Decrease in income disregard to £2,500

Tax credits are initially paid based on current circumstances and household income from the previous tax year. After the tax year ends, HMRC compare actual income for the year just ended with income for the previous year. Currently, as long as the income for the year just ended is no more than £5,000 higher than in the previous year, the award will be unaffected and there will be no overpayment. Hence the term ‘disregard’ because the first £5,000 of any income increase is disregarded when calculating the award.

When tax credits began, this disregard was set at £2,500. It was increased to a very generous £25,000 from 6 April 2006 to reduce overpayments. It was reduced to £10,000 from 6 April 2011 and then again to £5,000 from 6 April 2013. 

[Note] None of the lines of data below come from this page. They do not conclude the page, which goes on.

/-- A format descriptor (R103). -/
structure Format where
  fmt : Nat
  skind : Nat
  stride : Nat
  deriving DecidableEq, Repr

/-- A format descriptor, if it passes the checks of R104. -/
def formatOf (x : Nat) : Option Format :=
  let f := bits x 3 0
  let k := bits x 5 4
  if 12 ≤ f ∨ (f ≤ 2 ∧ k ≠ 0) ∨ (3 ≤ f ∧ f ≤ 9 ∧ k = 3) ∨ (10 ≤ f ∧ k ≠ 3) then none else some ⟨f, k, bits x 47 16⟩

/-! ### FIFOs -/

/-- The engines by number: 0 the copy engine, 1 the conversion engine, 2 the matrix array with the state-space block. -/
def engineQ (t : Tile) (e : Nat) : List EngineCmd :=
  match e with
  | 0 => t.copyQ
  | 1 => t.convQ
  | _ => t.array.fifo

/-- A tile with an engine's FIFO replaced. -/
def setEngineQ (e : Nat) (q : List EngineCmd) (t : Tile) : Tile :=
  match e with
  | 0 => { t with copyQ := q }
  | 1 => { t with convQ := q }
  | _ => { t with array := { t.array with fifo := q } }

/-- Changes one command of an engine. -/
def modCmd (tile e op : Nat) (f : EngineCmd → EngineCmd) : Act Unit :=
  modTile tile (fun t => setEngineQ e ((engineQ t e).map (fun c => if c.op = op then f c else c)) t)

/-- The command of a thread's instruction (R33, R76). -/
def captureCmd (s : State) (k : Nat) (t : Thread) (work : EngineWork) (op : Nat) (token : BitVec 4) (a b : Word) : EngineCmd where
  work := work
  key := k
  op := op
  core := coreOf k
  ctx := t.ctx
  pc := t.pc
  token := token
  a := a
  b := b
  e := t.e
  rmode := t.rmode
  approx := t.approx
  fmta := t.fmta
  fmtb := t.fmtb
  fmts := t.fmts
  coefbase := t.coefbase
  scope := t.scope
  after := releaseSet s k
  untimed := false
  accepted := false
  descA := 0
  descB := 0
  bases := 0
  amax := 0
  refused := none
  absent := none
  done := 0
  row := []
  got := []
  flags := 0
  top := .zero false
  update := none
  failed := false
  stopped := false
  converted := false

/-- A FIFO has a free entry, or the thread waits for one (R202, R225). -/
def needRoom (k e : Nat) : Act Unit := do
  let s ← look
  if (engineQ (s.tile (tileOf k)) e).length < Config.fifoEntries then pure () else stop (.stall .room)

/-- The role core whose general slots may issue an engine's commands (R200, R225). -/
def needRole (k role : Nat) : Act Unit := require (roleOf k = role && !isRunner k) .protection 0

/-- The array is free or held by the thread's context, or PROTECTION (R201). -/
def needArray (k : Nat) (t : Thread) : Act Unit := do
  match ((← look).tile (tileOf k)).array.holder with
  | none => pure ()
  | some c => require (c = t.ctx) .protection 0

/-- A thread's context takes the array (R201). -/
def takeArray (k : Nat) (t : Thread) : Act Unit :=
  modTile (tileOf k) (fun x => { x with array := { x.array with holder := some t.ctx } })

/-- Every one of some addresses lies in the local window. -/
def allLocal (l : List Nat) : Bool := l.all inWindow

/-- Pushes a command (R194, R202, R225); a command with an operand in the shared space, and one behind an untimed command, breaks the timing of a fixed-timing thread (R277, which is
followed where R224 differs). (DEDUCED: log 67) -/
def pushCmd (k e : Nat) (c : EngineCmd) : Act Unit := do
  let q := engineQ ((← look).tile (tileOf k)) e
  if c.untimed || q.any (·.untimed) then breakTiming k else pure ()
  modTile (tileOf k) (setEngineQ e (q ++ [c]))

/-! ### Accesses of an engine -/

/-- Reaches an address for an engine of a tile; `window` is the tile whose store a local-window address names (R133, R231). A row of a `CPYM` that DSTRIDE takes below the local window goes to
the shared space, once for each tile of the mask. (DESIGN CHOICE: log 88) -/
def engineReach (ctx tile window va : Nat) (m : AccessMode) : Act (Except Denied Nat) := do
  if inWindow va then return .ok (localKey window (va - windowBase))
  else
    match ← reach ctx (some tile) va m with
    | .error d => return .error d
    | .ok (k, _) => return .ok k

/-- Reads ranges for an engine, as plain loads of the core whose engine it is: in the shared space through that core's L1, in the local window from the store of tile `window` (R133, R154); the
first address refused decides, and data lost is reported (R304). (DEDUCED: log 17) -/
def engineRead (ctx core window : Nat) (spans : List (Nat × Nat)) : Act (Except (Nat × Denied) (List Nat)) := do
  match ← readSpans ctx core window spans with
  | .error (va, .machineCheck src) => do
    machineReport src va
    return .error (va, .machineCheck src)
  | x => return x
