/-- `VSDOT48` (R219). -/
def execVsdot48 (gd : Guard) (d a b : BitVec 4) (t : BitVec 2) (s : State) : Step := sparseDotOp gd (pruneCode t.toNat) d a b s

end Sys2Proof.Machine
end

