/-- The threads of a crew start; each one's first instruction acquires at device scope (R42, R257). -/
def startCrew (g : Grid) (flask crew : Nat) (slots : List (List Nat)) : Act Unit :=
  forEach (List.range g.packet.crewSize) (fun t => do
    let k := (slots.getD (t % 4) []).getD (t / 4) 0
    let s ← look
    let x := launchedThread s g crew flask t
    enterSlot k x
    discardFor (coreOf k) x .device)

/-- Starts the crews of a flask, in index order. -/
def startCrews (g : Grid) (flask : Nat) : Nat → List (Nat × List (List Nat)) → Act (List Nat)
  | _, [] => return []
  | i, (tile, slots) :: rest => do
    let id ← freshId
    let members := (List.range g.packet.crewSize).map (fun t => (slots.getD (t % 4) []).getD (t / 4) 0)
    emit (.crew id (some { flask := flask, tile := tile, index := i, members := members, reserved := slots.flatten, phase := 0, rel := [], prev := [] }))
    startCrew g flask id slots
    let ids ← startCrews g flask (i + 1) rest
    return id :: ids

/-- `FLASK_PLACEMENT` (R258): the placement that the Tundish's next successful visit makes. Visits that fail leave the round-robin pointer just past the last source that was served.
(DESIGN CHOICE: log 72) -/
def execFlaskPlacement (s : State) : Step :=
  let name := "FLASK_PLACEMENT"
  commit name (do
    let (die, id, cluster) := match s.input with | .three d g c => (d, g, c) | _ => (0, 0, 0)
    due name (dieReady s die && !(s.die die).placementStopped)
    match nextPlacement s die, mapGet id s.grids with
    | some (src, g0, c0), some g => do
      due name (g0 = id && c0 = cluster)
      match fitOn s id g cluster with
      | none => stop (.refused (.eventNotDue name))
      | some (index, position, crews) => do
        if (s.cluster cluster).fused = g.packet.fuse then pure () else setFusion cluster g.packet.fuse
        let flask ← freshId
        let ids ← startCrews g flask 0 crews
        emit (.flask flask (some { grid := id, index := index, cluster := cluster, crews := ids, phase := 0, rel := [], prev := [], idle := 0 }))
        modGrid id (fun x => { x with placed := x.placed + 1, det := match position with
          | some i => x.det.set i (x.det.getD i 0 + 1)
          | none => x.det })
        modDie die (fun d => { d with source := (src + 1) % 257 })
    | _, _ => stop (.refused (.eventNotDue name))) s

/-- `GRID_COMPLETION` (R261, R264): every flask has ended and every child grid has completed. -/
def execGridCompletion (s : State) : Step :=
  let name := "GRID_COMPLETION"
  commit name (do
    let id := match s.input with | .one g => g | _ => 0
    match mapGet id s.grids with
    | none => stop (.refused (.eventNotDue name))
    | some g =>
      due name (g.placed = g.packet.flasks && g.done = g.packet.flasks && g.children = 0)
      due name (!(((mapGet g.packet.job s.jobs).map (fun j => decide (j.count ≤ 1))).getD false && signalsWait s g.packet.job))
      emit (.grid id none)
      gridDone g.parent g.packet.job) s

/-! ### Work counters (R264-R266) -/

/-- `WQASK` (R265). -/
def execWqask (gd : Guard) (a b la : BitVec 4) (s : State) : Step :=
  issue { guard := gd, uses := fun _ => touches [touchS a, touchS b] } (fun k t => do
    let va := t.readS a
    needCanonical va
    require (inWindow va.toNat) .protection va
    needAligned va 8
    needGrid k t
    let op ← openOp k {} {} la
    sendReq k t op (.wqask ((t.readS b).toNat % 4)) [(va.toNat, 8)] id
    return .seq) s

/-- `WQPUT` (R265): releases the issuer's earlier accesses at device scope. -/
def execWqput (gd : Guard) (a b la : BitVec 4) (s : State) : Step :=
  issue { guard := gd, uses := fun _ => touches [touchS a, touchS b] } (fun k t => do
    needGrid k t
    let x := (t.readS b).toNat
    let op ← openOp k {} {} la
    sendReq k t op (.wqput ((t.readS a).toNat % 4) (x % 2 ^ 32) (bits x 63 63 = 1)) [] (fun r => { r with rel := true, scope := .device })
    return .seq) s

/-- The answers that are no items (R265). -/
def endOfWork : Nat := 2 ^ 64 - 1
def noCounter : Nat := 2 ^ 64 - 2

/-- The answer that a counter gives now, and the counter after it (R265). -/
def Counter.answer (c : Counter) : Option (Nat × Counter) :=
  if c.next < c.limit then some (c.next, { c with next := c.next + 1 }) else if c.closed then some (endOfWork, c) else none

/-- Fills an answer word of a tile's store, for a context. -/
def fillAnswer (ctx tile off v : Nat) : Act Unit := do
  let w := localKey tile off
  poke w 8 v
  emit (.empty w false)
  settle (homeKey ctx tile (windowBase + off)) w

/-- A fill of an answer word would wait behind a reservation. -/
def answerWaits (s : State) (tile off : Nat) : Bool := fillWaits s 0 tile (windowBase + off)

/-- Pending asks of a die (R265). -/
def pendingAsks (s : State) (die : Nat) : Nat :=
  (s.grids.map (fun g => if g.2.die = die then (g.2.counters.map (·.asks.length)).sum else 0)).sum

/-- Replaces a counter of a grid. -/
def setCounter (g w : Nat) (c : Counter) : Act Unit := modGrid g (fun x => { x with counters := x.counters.set w c })

/-- `WQASK_ARRIVAL` (R265). -/
def execWqaskArrival (s : State) : Step :=
  let name := "WQASK_ARRIVAL"
  commit name (do
    let i := match s.input with | .one i => i | _ => 0
    let r ← needReq name i
    due name (r.stage = .sent && (outstanding s r.after).isEmpty)
    match r.ask, r.who with
    | .wqask w, .thread k =>
      let off := r.va - windowBase
      match gridOf s k with
      | none => fail r .protection 0 0 (fun _ => false)
      | some (n, g) =>
        match g.counters[w]? with
        | none => do
          due name (!answerWaits s r.tile off)
          complete r []
          fillAnswer r.ctx r.tile off noCounter
        | some c =>
          match c.answer with
          | some (v, c) => do
            due name (!answerWaits s r.tile off)
            setCounter n w c
            complete r []
            fillAnswer r.ctx r.tile off v
          | none =>
            if pendingAsks s g.die < 1024 then do
              setCounter n w { c with asks := c.asks ++ [(r.tile, off)] }
              complete r []
            else refuse r r.va
    | _, _ => stop (.refused (.eventNotDue name))) s

/-- Serves pending asks in arrival order (R265). -/
def serveAsks (ctx n w : Nat) (c : Counter) : List (Nat × Nat) → Act Unit
  | [] => setCounter n w { c with asks := [] }
  | (tile, off) :: rest =>
    match c.answer with
    | none => setCounter n w { c with asks := (tile, off) :: rest }
    | some (v, c) => do
      fillAnswer ctx tile off v
      serveAsks ctx n w c rest

/-- `WQPUT_ARRIVAL` (R265). -/
def execWqputArrival (s : State) : Step :=
  let name := "WQPUT_ARRIVAL"
  commit name (do
    let i := match s.input with | .one i => i | _ => 0
    let r ← needReq name i
    due name (r.stage = .sent && (outstanding s r.after).isEmpty)
    match r.ask, r.who with
    | .wqput w count close, .thread k =>
      match gridOf s k with
      | none => fail r .protection 0 0 (fun _ => false)
      | some (n, g) =>
        match g.counters[w]? with
        | none => complete r []
        | some c =>
          if c.closed then complete r []
          else do
            due name (!c.asks.any (fun a => answerWaits s a.1 a.2))
            complete r []
            serveAsks g.ctx n w { c with limit := min (c.limit + count) (2 ^ 32 - 1), closed := close } c.asks
    | _, _ => stop (.refused (.eventNotDue name))) s

/-! ### User queues (R267-R269) -/

/-- A row of the queue table. -/
structure UserQueue where
  ring : Nat
  size : Nat
  ridx : Nat
  notify : Nat
  ctx : Nat
  errq : Bool
  valid : Bool

/-- Row q of a die's queue table (R267). -/
def userQueue (s : State) (die q : Nat) : Option UserQueue :=
  (s.die die).queueTable.map (fun base =>
    let x := peek s.mem (hbmKey (base + 32 * q)) 32
    { ring := bits x 55 6 * 64, size := bits x 68 64, ridx := bits x 127 96, notify := bits x 191 131 * 8, ctx := bits x 203 192, errq := bits x 209 209 = 1,
      valid := bits x 208 208 = 1 })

The summer Budget announced that the disregard, set out in the Tax Credits (Income Thresholds and Determination of Rates) Regulations, SI 2002/2008, would again be reduced to £2,500 from 6 April 2016. 

Example 4

Bridget has been working in the same job for two years and her earnings for 2015/16 were £15,000. Bridget is promoted to a supervisor role from April 2016 and her salary for 2016/17 will be £19,000. Under the current rules, Bridget’s 2016/17 tax credits award would not be affected by her pay rise because the increase of £4,000 is less than the £5,000 disregard. Bridget would not see a fall in her tax credits until April 2017. However, under the new disregard, Bridget’s 2016/17 tax credits award will be based on income of £16,500 so she will face a fall in tax credits from April 2016 rather than April 2017. 

A future article will examine the new two-child limit and removal of the family element of child tax credit from April 2017 and the phasing out of tax credits, to be replaced by universal credit.